Step 1: Initialize the Table
Let \(n\) be the length of the input string \(w = w_1w_2...w_n\).
Construct a table \(T[i,j]\) to store the set of nonterminals that can derive the substring \(w[i:j]\) (a substring of length \(j\) starting at position \(i\)).
\(i\) represents the starting position of a substring.
\(j\) represents the length of the substring.
Rows (i) correspond to different starting positions in the input string.
Columns (j) correspond to substring lengths from 1 to n (the length of w).
The table is triangular, meaning \(T[i,j]\) is filled only for \(j \geq i\).

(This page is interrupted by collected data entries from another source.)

-- ==== Sys2Proof/Machine/State.lean ====
section
/-! DEFINITION. The state of the block as plain data: every field of 10_state.md rules R24 to R33, the Protocol Table
it was configured with (R23), and the command words presented to it (R8); the state after power-on (R31, R271). -/

namespace Sys2Proof.Machine

/-- `tx_state` (R24). -/
inductive TxState where
  | idle
  | sending
  deriving DecidableEq, Repr

/-- `tx_result` (R25, R85). -/
inductive TxResult where
  | none
  | busy
  | success
  | invalidProtocol
  | transmitIoFailure
  deriving DecidableEq, Repr

/-- The inputs of the frame being sent and the position in it (R24). They have meaning only while SENDING. -/
structure TxRegs where
  /-- `tx_proto`: the protocol index of the send. -/
  proto : ProtoIdx
  /-- `tx_code`: the code being sent. -/
  code : Code
  /-- `tx_W`: the emitted data width. -/
  w : BitLen
  /-- `tx_PL`: the pulse length in effect. -/
  pl : PulseLen
  /-- `tx_R`: the repeat count of the send. -/
  r : RepeatCount
  /-- `tx_rep`: the index of the current repetition. -/
  rep : RepeatCount
  /-- `tx_op`: the index of the current op within the frame. -/
  op : BitVec 11
  deriving DecidableEq, Repr

/-- A DecodedCode event record (R86). -/
structure DecodedCode where
  protocol : ProtoIdx
  code : Code
  bitLength : BitLen
  pulseLengthUs : Dur
  rawCount : FillLevel
  rawTimings : List Dur
  deriving DecidableEq, Repr

/-- The fault and refusal marks (R33). `txOverlap` is the set of fault marks: TX_OVERLAP is the only fault there is
(R250). The other two are the refusal mark with the name of the refusal that set it (R75; log entry 5). -/
structure Marks where
  txOverlap : Bool
  reservedOpcode : Bool
  reservedField : Bool
  deriving DecidableEq, Repr

/-- The state of the block. -/
structure State where
  /-- `PT[1..N_PROTO]`, the configuration, fixed for the run (R23, R105). -/
  pt : ProtoTable
  /-- The command words presented and not yet taken, the next one first (R8, R70). -/
  input : List CmdWord
  /-- `tx_state` (R24). -/
  txState : TxState
  /-- `tx_proto`, `tx_code`, `tx_W`, `tx_PL`, `tx_R`, `tx_rep`, `tx_op` (R24). -/
  tx : TxRegs
  /-- `tx_result` (R25). -/
  txResult : TxResult
  /-- `tx_line` (R26). -/
  txLine : Level
  /-- The outstanding drive request, if there is one (R31, R135). -/
  outstanding : Option DriveOp
  /-- `RXB[0..MAX_CHANGES]` (R27, R52). -/
  rxb : Vector Dur rxCapacity
  /-- `rx_count` (R27). -/
  rxCount : FillLevel
  /-- `rx_last_ts` (R27). -/
  rxLastTs : Stamp
  /-- The drive log, oldest first (R32). -/
  driveLog : List DriveOp
  /-- The event log, oldest first (R32). -/
  eventLog : List DecodedCode
  /-- The fault marks and the refusal mark (R33). -/
  marks : Marks
  /-- How many free values have been drawn: the model's own field. Log entry 9. -/
  freeIdx : Nat
  deriving DecidableEq, Repr

/-- Why the machine stops. Every one is safe: the model stops where the spec has no step, or where no run comes. -/
inductive Fault where
  /-- DRV_RESP while no drive request is outstanding: the spec's "no move" (R139; 93 I5). Raised by DRV_RESP. Safe. -/
  | drvRespWhileIdle
  /-- `PT[tx_proto]` does not exist. Raised by DRV_RESP and the line-code rows while SENDING, only in states no run
  reaches (R53). Safe; log entry 12. -/
  | profileAbsent
  /-- `tx_op` is not an index of the frame. Raised as `profileAbsent` is, only in states no run reaches (R24). Safe; log entry 12. -/
  | opOutsideFrame
  /-- A line-code row is run where it is not the next stretch of a frame being sent. Raised by the `line…` and
  `symbits…` rows. Safe; log entry 17. -/
  | linePartNotDue
  deriving DecidableEq, Repr

/-- Why the machine gives no meaning. Reserved command words are not here: R75 has them mark the state and go on. -/
inductive Refusal where
  /-- An instruction whose arm has no meaning yet; no arm answers it in this package. Safe. -/
  | notModelled (mnemonic : String)
  /-- BAD_CONFIG: the configuration breaks R103 or R10's range of N_PROTO. Raised once, at power-on. Safe; log entry 3. -/
  | badConfig
  deriving DecidableEq, Repr

/-- What a step answers. -/
abbrev Answer := Host.Outcome State Fault Refusal

/-- The transmit fields after power-on: the spec leaves them unspecified (R31). DESIGN CHOICE zero, unsafe; log entry 10. -/
def TxRegs.atPowerOn : TxRegs := ⟨0, 0, 0, 0, 0, 0, 0⟩

/-- R31 and R271: the state after power-on, for a configuration. -/
def State.init (pt : ProtoTable) : State where
  pt := pt
  input := []
  txState := .idle
  tx := TxRegs.atPowerOn
  txResult := .none
  txLine := .L
  outstanding := Option.none
  rxb := Vector.replicate rxCapacity 0
  rxCount := 0
  rxLastTs := 0
  driveLog := []
  eventLog := []
  marks := ⟨false, false, false⟩
  freeIdx := 0

/-- The machine right after power-on, configured with the uninterpreted table. -/
def State.reset : State := State.init Config.protoTable

end Sys2Proof.Machine
end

Step 2: Filling single characters as the base cases
For each terminal \(w_k\) in the input string, find all non-terminals \(A\) such that \(A \rightarrow w_k\) is a production.
Store these non-terminals in \(T[k,1]\).
Step 3: Fill the Table Using Recursion
For each substring length \(L\): from \(2\) to \(n\):
For each starting position \(i\): from \(1\) to \(n-L+1\):
Check all possible splits of the substring \(w[i:i+L-1]\) into two parts:
Let \(A \rightarrow BC\) be a rule in the CFG.
If \(B\) is found in \(T[i,s]\) and \(C\) is found in \(T[i+s,L-s]\), \(A\) is added to \(T[i,L]\).
Step 4: Check Membership
If the start symbol \(S\) is in \(T[1,n]\), \(w \in L(G)\).
Otherwise, \(w \notin L(G)\).
3.3 CYK Algorithm Examples#
Given a CFG in CNF: \(S \rightarrow AB \mid BC; A \rightarrow BA \mid a; B \rightarrow CC \mid b; C \rightarrow AB \mid a\), decide whether \(w = baaba\) can be generated by the given CFG.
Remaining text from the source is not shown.